While we all know that one player does not a team make, these are pretty important members of their respective teams, among the highest paid, if not the highest paid, players on their teams. Or, put differently, they are among the elite players that fans of their respective teams pay a lot of money to spend a Sunday watching. Their highly-skilled coaching staffs determined that these men leading their teams gave their teams their best chance to win.

And now they are not playing. This is not to minimize the rampant injuries at every other position as well. NFL teams in 2011 and for some years have been fighting a war of attrition. Whoever can cobble together the most coherent has the best chance of making it to the end. Yeah, skill's got something to do with it, but if you aren't playing, your skill level doesn't matter all that much.

If I were an NFL owner or part of management, I would be terrified. Because I would look at the game I work for and, arguably, love and not see any immediate solution. I would chart out the rest of the season and see its outcome decided by injury more than skill. I would see an organization's success dependent largely on its staff's ability not to coach the players it has but the fill the gaps created by the ones who are gone.

In the short term, this can be exciting. The unheralded quarterback who seems to come from nowhere to lead his team to victory is one of the great storylines in sports. The player who was cut and is now working selling real estate before getting the phone call out of nowhere that brings him back to the NFL is the second chance that few of us get.

But don't you think that at some point, and probably sooner rather than later, fans are going to start losing enthusiasm for their teams if those teams do not include their favorite players. I've experienced it personally this year, though not at the NFL level. The starting quarterbacks on both my local college team and my "elite" college team went down with multi-game injuries, effectively gutting their teams chances for D-III playoffs or a decent D-I bowl game. It's not that I have to have a super-victorious team to root for, but I do lose interest when my teams go from competitive to inept or one-dimensional overnight.

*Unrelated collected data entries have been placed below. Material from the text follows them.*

-- ==== Sys2Proof/Machine/Flags.lean ====
section
/-! DEFINITION. The status codes. The block has no flags and no condition codes (10_state.md R26); `STAT` is its only status
register, a result that every command overwrites (R25). -/

namespace Sys2Proof.Machine

/-- The three error kinds (R140). -/
inductive ErrorKind where
  | bufferTooSmall
  | unexpectedEndOfBuffer
  | overflow
  deriving DecidableEq, Repr

/-- `STAT` on success (R25). -/
def statOk : BitVec 2 := 0

/-- `code(E)`, the `STAT` code of an error kind (R25). -/
def statCode : ErrorKind → BitVec 2
  | .bufferTooSmall => 1
  | .unexpectedEndOfBuffer => 2
  | .overflow => 3

end Sys2Proof.Machine
end

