-- ==== Sys2Proof/Machine/Value.lean ====
section
/-! DEFINITION. `ULEB128.VALUE` (spec 41_uleb128.md R101, R106) and `SLEB128.VALUE` (42_sleb128.md R121, R126): extraction. -/

namespace Sys2Proof.Machine

/-- `RVAL <- C.VAL; return OK`, for a codec of variant `v`. -/
def extractValue (v : Variant) (s : State) : Host.Outcome State Fault Refusal :=
  guarded (codecGuard v s) (returnOk { s with rval := s.c.val })

/-- R106. -/
def execUleb128Value (s : State) : Host.Outcome State Fault Refusal := extractValue .uleb s

/-- R126. -/
def execSleb128Value (s : State) : Host.Outcome State Fault Refusal := extractValue .sleb s

end Sys2Proof.Machine
end

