-- ==== Sys2Proof/Machine/Core.lean ====
section
/-! DEFINITION. The machine handed to the host. -/

def Sys2Proof.core : Host.Core :=
  { State := Sys2Proof.Machine.State, Fault := Sys2Proof.Machine.Fault, Refusal := Sys2Proof.Machine.Refusal,
    step := Sys2Proof.Machine.step, reset := Sys2Proof.Machine.State.reset }
end

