/-- Settles O4, by the three ways of the encoder micro-step. -/
theorem encoderMicroStep : Obligations.EncoderMicroStep := by
  refine ⟨fun s rest hin henc hcap => ?_, fun s rest hin henc hcap hidx => ?_⟩
  · rw [step_of_encTick hin henc, encTick, if_pos hcap]
    exact ⟨_, rfl, fun _ _ => rfl, rfl⟩
  · obtain ⟨hquot, hfloor⟩ := chunk_rem_quotient s.mode s.rem
    have hnext : (s.idx + 1).toNat = s.idx.toNat + 1 := idx_succ_toNat (by omega)
    have hbyte : (memRead (memWrite s.mem (s.portBase + s.idx.toNat) (chunk s.mode s.rem).byte)
        (s.portBase + s.idx.toNat)).toNat = s.rem.toNat % 128 + (if (chunk s.mode s.rem).last then 0 else 128) := by
      rw [memRead_memWrite_same, chunk_byte_toNat]
    have hout := sameOutside_emitChunk (chunk s.mode s.rem) { s with inputs := rest }
    rw [step_of_encTick hin henc, encTick, if_neg (Nat.not_le.2 hcap)]
    refine ⟨_, (chunk s.mode s.rem).last, rfl, chunk_last_iff_range _ _, ?_⟩
    cases hlast : (chunk s.mode s.rem).last <;> rw [hlast] at hbyte
    · exact ⟨hquot, hfloor, hnext, hbyte, hout, by simp [emitChunk, henc]⟩
    · exact ⟨hquot, hfloor, hnext, hbyte, hout, rfl⟩

/-! ## The chunk steps -/

/-- A run of `CHUNK.U` steps shifts the value by one group each time. -/
theorem chunkU_run {s : State} {x : Nat → Word}
    (hrun : ∀ k, ∃ t, exec (.chunkU (x k)) s = .next t ∧ t.unitOut.rem = x (k + 1)) (k : Nat) :
    x k = remAfter .uleb k (x 0) := by
  induction k with
  | zero => exact (remAfter_zero .uleb _).symm
  | succ k ih =>
    obtain ⟨t, hexec, hrem⟩ := hrun k
    obtain rfl := Host.Outcome.next.inj hexec
    rw [← hrem, ← chunk_rem_remAfter, ← ih]
    rfl

/-- Settles O20: the outputs one by one; ten groups are more than the 64 bits of the value. -/
theorem chunkUnsignedOutputs : Obligations.ChunkUnsignedOutputs := by
  refine ⟨fun rem s => ⟨_, rfl, lowGroup_toNat rem, lsr7_toNat rem, beq_iff_eq, chunk_byte_toNat .uleb rem, rfl, rfl⟩,
    fun s x hrun => ⟨10, le_rfl, ?_⟩⟩
  rw [chunkU_run hrun 10]
  exact BitVec.ushiftRight_eq_zero (by omega)

/-- Settles O21: the two forms of the last test are the definition's and the range of one signed group. -/
theorem chunkSignedOutputs : Obligations.ChunkSignedOutputs := by
  intro rem s
  exact ⟨_, rfl, lowGroup_toNat rem, asr7_toInt rem, chunkSigned_last_iff rem, chunkSigned_last_iff_range rem,
    chunk_byte_toNat .sleb rem, rfl, rfl⟩

/-- With bit 63 clear the two shifts agree. -/
theorem asr7_eq_lsr7 {x : Word} (h : x.getLsbD 63 = false) : asr7 x = lsr7 x := by
  rw [asr7_eq, lsr7_eq, BitVec.sshiftRight_eq_of_msb_false (by rwa [BitVec.msb_eq_getLsbD_last])]

/-- Settles O22, by the ranges on which the two steps end. -/
theorem chunkVariantsPart : Obligations.ChunkVariantsPart := by
  intro rem s t u ht hu
  obtain rfl := Host.Outcome.next.inj ht
  obtain rfl := Host.Outcome.next.inj hu
  have hulast := chunkUnsigned_last_iff rem
  have hslast := chunkSigned_last_iff_range rem
  have hint := BitVec.toInt_eq_toNat_cond rem
  refine ⟨rfl, fun hpos => ⟨(asr7_eq_lsr7 hpos).symm, ?_⟩, fun hrange => ?_⟩
  · have hmsb : rem.toNat < 2 ^ 63 := toNat_lt_two_pow_iff.2 fun j hj hj64 => by
      obtain rfl : j = 63 := by omega
      exact hpos
    rw [deliverChunk_unitOut, deliverChunk_unitOut, Ne, Bool.eq_iff_iff, hulast, hslast]
    split at hint <;> omega
  · rw [deliverChunk_unitOut, deliverChunk_unitOut, ← Bool.not_eq_true, hulast, hslast]
    split at hint <;> omega

/-! ## The decoder's units -/

theorem execAccum_of_le {idx : Nat} (h : idx ≤ 9) (acc : Word) (b : Byte) (s : State) :
    execAccum acc idx b s = .next (deliverAcc (accumulate acc idx b) s) := if_pos h

theorem execSext_of_range {n : Nat} (h : 1 ≤ n ∧ n ≤ 10) (acc : Word) (p : Group) (s : State) :
    execSext acc n p s = .next (deliverAcc (extendSign acc n p) s) := if_pos h

/-- Settles O23: the accumulator's bits, and its sum where the two summands share no bit. -/
theorem accumulateOutput : Obligations.AccumulateOutput := by
  intro acc idx b s hidx
  exact ⟨_, execAccum_of_le hidx acc b s, fun _ hj => accumulate_getLsbD acc idx b hj, accumulate_toNat b, rfl⟩

/-- `SEXT` bit by bit (R90): it is what the signed decoder makes of the accumulator. -/
theorem extendSign_getLsbD (acc : Word) (n : Nat) (p : Group) {j : Nat} (hj : j < 64) :
    (extendSign acc n p).getLsbD j = (acc.getLsbD j || (decide (7 * n < 64 ∧ 7 * n ≤ j) && p.getLsbD 6)) := by
  have hrange : decide (7 * n < 64 ∧ 7 * n ≤ j) = decide (7 * n ≤ j) := decide_eq_decide.2 (by omega)
  rw [hrange]
  simpa [finishAcc] using finishAcc_getLsbD .sleb acc n p hj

I don't have a solution. I don't necessarily blame the players who get fined from time to time for high-profile hits. If anything, I blame the size and speed of the game. Men that large and able to hit that hard should probably not be able to run that fast. It's a deadly combination. But it's what the game has become and I'm not aware of anyone putting limits on size or working too hard to find out how players are getting that big and strong and fast.

No, I'm afraid we love it too much to push too hard to call those issues into question. But maybe it's time. Being a participant of Fantasy Football for many years, I've been all too aware of the number of injuries and how they can undermine one's "team." But this year feels different. Maybe it's because Peyton is gone. Maybe it's because one night last weekend I sat with my brother and his wife and cheered for the Bears and for a quarterback who was maybe finally coming into his own. Until he broke his thumb and was finished for the season. Maybe it's because any fan who enjoys seeing his or her team develop a rhythm sees that rhythm shot to hell with a crucial injury.

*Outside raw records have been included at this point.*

-- ==== Sys2Proof/Certificates/Slice0/Obligations.lean ====
section
/-! DEFINITION. The statements for the provers, from the numbered rules of spec/. `exec i s` is the execute phase of R111:
in it PC is the advanced pc0 + 2, and pc0 is `s.pc - 2`. -/

open Sys2Proof Sys2Proof.Machine

/-! ### Decoder and encoder (30_encoding.md) -/

/-- A word of each of the 34 kinds of R86, from the spec's decoder table (95_test_vectors.md L2.1), decodes to the instruction
it names, and words of its holes to none. -/
def Obligations.SpecWordsDecode : Prop :=
  decode true 0x00E0 = some .cls ∧ decode true 0x00EE = some .ret ∧ decode true 0x1234 = some (.jp 0x234) ∧
  decode true 0x2FFF = some (.call 0xFFF) ∧ decode true 0x3A5B = some (.seVxNn 10 0x5B) ∧
  decode true 0x4A5B = some (.sneVxNn 10 0x5B) ∧ decode true 0x5120 = some (.seVxVy 1 2 0) ∧
  decode true 0x6AFF = some (.ldVxNn 10 0xFF) ∧ decode true 0x7A01 = some (.addVxNn 10 0x01) ∧
  decode true 0x8AB0 = some (.ldVxVy 10 11) ∧ decode true 0x8AB1 = some (.orVxVy 10 11) ∧
  decode true 0x8AB2 = some (.andVxVy 10 11) ∧ decode true 0x8AB3 = some (.xorVxVy 10 11) ∧
  decode true 0x8AB4 = some (.addVxVy 10 11) ∧ decode true 0x8AB5 = some (.subVxVy 10 11) ∧
  decode true 0x8AB6 = some (.shrVxVy 10 11) ∧ decode true 0x8AB7 = some (.subnVxVy 10 11) ∧
  decode true 0x8ABE = some (.shlVxVy 10 11) ∧ decode true 0x9120 = some (.sneVxVy 1 2 0) ∧
  decode true 0xA300 = some (.ldINnn 0x300) ∧ decode true 0xB206 = some (.jpV0 0x206) ∧
  decode true 0xC30F = some (.rnd 3 0x0F) ∧ decode true 0xD011 = some (.drw 0 1 1) ∧
  decode true 0xE39E = some (.skp 3) ∧ decode true 0xE3A1 = some (.sknp 3) ∧
  decode true 0xF307 = some (.ldVxDt 3) ∧ decode true 0xF30A = some (.ldVxK 3) ∧
  decode true 0xF315 = some (.ldDtVx 3) ∧ decode true 0xF318 = some (.ldStVx 3) ∧
  decode true 0xF31E = some (.addIVx 3) ∧ decode true 0xF329 = some (.ldFVx 3) ∧
  decode true 0xF333 = some (.ldBVx 3) ∧ decode true 0xF355 = some (.ldMemVx 3) ∧
  decode true 0xF365 = some (.ldVxMem 3) ∧
  decode true 0x0000 = none ∧ decode true 0x01EE = none ∧ decode true 0x5121 = none ∧
  decode false 0x5121 = some (.seVxVy 1 2 1) ∧ decode true 0x8AB8 = none ∧ decode true 0xE300 = none ∧
  decode true 0xF366 = none

/-- R98: decoding the word of a well-formed instruction gives the instruction back, with every operand at every value, and
encoding what a word decodes to gives the word back; for both values of `STRICT_59`. -/
def Obligations.DecodeAndEncodeAreInverse : Prop :=
  (∀ (strict : Bool) (i : Instr), i.wellFormed strict = true → decode strict (encode i) = some i) ∧
  (∀ (strict : Bool) (w : Word) (i : Instr), decode strict w = some i → encode i = w)

/-- R91: what the decoder answers is always an instruction of the machine: 5XYN and 9XYN carry a low nibble other than 0 only
where `STRICT_59` is false. -/
def Obligations.DecodedInstructionsAreWellFormed : Prop :=
  ∀ (strict : Bool) (w : Word) (i : Instr), decode strict w = some i → i.wellFormed strict = true

/-- R88, R91 to R95: the UNRECOGNIZED words, by their hex digits. Every word of the families 1 to 4, 6, 7 and A to D is an
instruction. -/
def Obligations.UnrecognizedWordsAreTheHolesOfTheMap : Prop :=
  ∀ (strict : Bool) (w : Word), decode strict w = none ↔
    (w.toNat / 4096 = 0 ∧ w ≠ 0x00E0 ∧ w ≠ 0x00EE) ∨
    (strict = true ∧ (w.toNat / 4096 = 5 ∨ w.toNat / 4096 = 9) ∧ w.toNat % 16 ≠ 0) ∨
    (w.toNat / 4096 = 8 ∧ 7 < w.toNat % 16 ∧ w.toNat % 16 ≠ 14) ∨
    (w.toNat / 4096 = 14 ∧ w.toNat % 256 ≠ 0x9E ∧ w.toNat % 256 ≠ 0xA1) ∨
    (w.toNat / 4096 = 15 ∧ w.toNat % 256 ∉ [0x07, 0x0A, 0x15, 0x18, 0x1E, 0x29, 0x33, 0x55, 0x65])

/-- R81: the six fields of a word are fixed slices. The operation record holds five of them, X, Y, N, NN and NNN, and the word
itself, for every word whatever its kind (R84, R85: that every field is always emitted is the spec's own decision D38); the
family F shows in it only through the kind. -/
def Obligations.OperationRecordCarriesEveryField : Prop :=
  ∀ (strict : Bool) (w : Word),
    (familyField w).toNat = w.toNat / 4096 ∧
    (decodeOp strict w).x.toNat = w.toNat / 256 % 16 ∧
    (decodeOp strict w).y.toNat = w.toNat / 16 % 16 ∧
    (decodeOp strict w).n.toNat = w.toNat % 16 ∧
    (decodeOp strict w).nn.toNat = w.toNat % 256 ∧
    (decodeOp strict w).nnn.toNat = w.toNat % 4096 ∧
    (decodeOp strict w).word = w

/-! ### Memory (20_memory.md) -/

/-- A write to memory in its canonical form changes the one byte and keeps the form (R60, R71; the form is the model's own,
log 10). -/
def Obligations.MemoryWriteChangesOneByte : Prop :=
  ∀ (d : Nat → Byte) (m : Memory) (a : Nat) (b : Byte), Memory.wf d m → a < 4096 →
    Memory.wf d (Memory.write d m a b) ∧
    ∀ a', Memory.read d (Memory.write d m a b) a' = if a' = a then b else Memory.read d m a'

/-- Two canonical memories that read alike everywhere are the same data (log 10). -/
def Obligations.CanonicalMemoryIsFixedByItsReads : Prop :=
  ∀ (d : Nat → Byte) (m m' : Memory), Memory.wf d m → Memory.wf d m' →
    (∀ a, Memory.read d m a = Memory.read d m' a) → m = m'

/-! ### The step (40_step_and_control_flow.md R110, R111) -/

/-- R62, R111: a core that is not halted, with PC ≤ 4094 and a word at PC (high byte first) that decodes to `i`, runs exactly
`i`, after LAST_OP takes the word and PC advances by 2; around it the model only counts the draw of RND (log 2). -/
def Obligations.StepRunsTheDecodedInstruction : Prop :=
  ∀ (s : State) (w : Word) (i : Instr), s.halted = false → s.pc.toNat ≤ 4094 →
    w.toNat = (s.readByte s.pc.toNat).toNat * 256 + (s.readByte (s.pc.toNat + 1)).toNat →
    decode s.params.strict59 w = some i →
    step s = exec i { s with lastOp := w, pc := s.pc + 2, rndIndex := s.rndIndex + 1 }

/-- R95, R235, R111: an UNRECOGNIZED word is a no-op beyond the PC advance: PC + 2, LAST_OP, LAST_EVENT = DECODE_ERROR. Of WAITING
the spec's rules part, and the model admits both (its own parameter, DESIGN CHOICE, log 6): by default it is 0, as at the end of
every step that is no waiting FX0A (R44, R111). Where it was 0 before, or a decode error keeps it, nothing but PC, LAST_OP and
LAST_EVENT changes (R95, R235), beside the model's count of draws (log 2). -/
def Obligations.UnrecognizedWordIsANoOp : Prop :=
  ∀ (s : State) (w : Word), s.halted = false → s.pc.toNat ≤ 4094 →
    w.toNat = (s.readByte s.pc.toNat).toNat * 256 + (s.readByte (s.pc.toNat + 1)).toNat →
    decode s.params.strict59 w = none →
    ∃ t, step s = .next t ∧ t.pc.toNat = s.pc.toNat + 2 ∧ t.lastOp = w ∧ t.lastEvent = .decodeError ∧
      (s.params.decodeErrorKeepsWaiting = false → t.waiting = false) ∧
      UnchangedBut (fun p => p.closing ∨ p = .pc ∨ p = .lastOp ∨ p = .rndIndex) s t ∧
      (s.params.decodeErrorKeepsWaiting = true ∨ s.waiting = false →
        UnchangedBut (fun p => p = .lastEvent ∨ p = .pc ∨ p = .lastOp ∨ p = .rndIndex) s t)

/-- R65, R232, R236 (decisions D2, D4, D5): a fetch with PC > 4094 raises FetchOutOfRange at max(PC, 4096), and PC and
LAST_OP keep their values. -/
def Obligations.FetchPastTheEndIsAFault : Prop :=
  ∀ s : State, s.halted = false → 4094 < s.pc.toNat →
    ∃ t, step s = .next t ∧ FaultRecorded .fetchOutOfRange s.pc.toNat (max s.pc.toNat 4096) s t

/-- R45, R110 (decision D3): while HALTED every step request is refused and changes only LAST_EVENT. -/
def Obligations.HaltedCoreRefusesSteps : Prop :=
  ∀ s : State, s.halted = true → step s = .next { s with lastEvent := .refused }

/-- Every step request is answered with a next state. That a fatal fault, a refused request and an UNRECOGNIZED word show as
next states, never as a fault or a refusal of the host's interface, is the model's own reading (DEDUCED, log 3, log 4): the
spec gives each of them an effect on the state and an event (R53, R110, R236), and no rule of the core's ceasing to answer. -/
def Obligations.StepAlwaysAnswersANextState : Prop := ∀ s : State, ∃ t, step s = .next t

/-! ### The invariant (10_state.md R54) -/

/-- R54, with R38, R44, R45, R53: the invariant holds after power-on, for every choice of the parameters. -/
def Obligations.PowerOnMeetsTheInvariant : Prop := ∀ p : Params, StateInv (State.powerOn p)

/-- R54, with R38, R44, R45, R53: every step request keeps the invariant, from every state that meets it. WAITING stands only
beside LAST_EVENT NONE, or beside DECODE_ERROR on a machine whose decode errors keep it: which they do is a parameter of the
model's own (DESIGN CHOICE, log 6). -/
def Obligations.StepKeepsTheInvariant : Prop := ∀ s t : State, StateInv s → step s = .next t → StateInv t

/-- R54, R262, R264, R266, R270: every host action keeps the invariant: steps, frames, SET_KEY, TICK, LOAD and both resets. Its
clause on WAITING is as StepKeepsTheInvariant says (log 6). -/
def Obligations.HostActionsKeepTheInvariant : Prop :=
  ∀ (a : HostAction) (s t : State), StateInv s → act a s = .next t → StateInv t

Somebody's going to win this thing, and they're going to feel good about it. But I fear that it will be a pyrrhic victory, especially if the last man standing is someone nobody particularly likes or some team whose Super Bowl victory doesn't feel deserved. If Aaron Rogers goes down and his perfect season is ruined by an injury, it will hurt the game. Maybe people will wonder a little more about the game they love. Or maybe not. Maybe they'll just move on to the next quarterback du jour.

I do know that if Andrew Jackson were around and some team hired him as a defensive coordinator, this would be his strategy for team defense: shoot the generals. But then, he was trying to win the battle. The war was already over.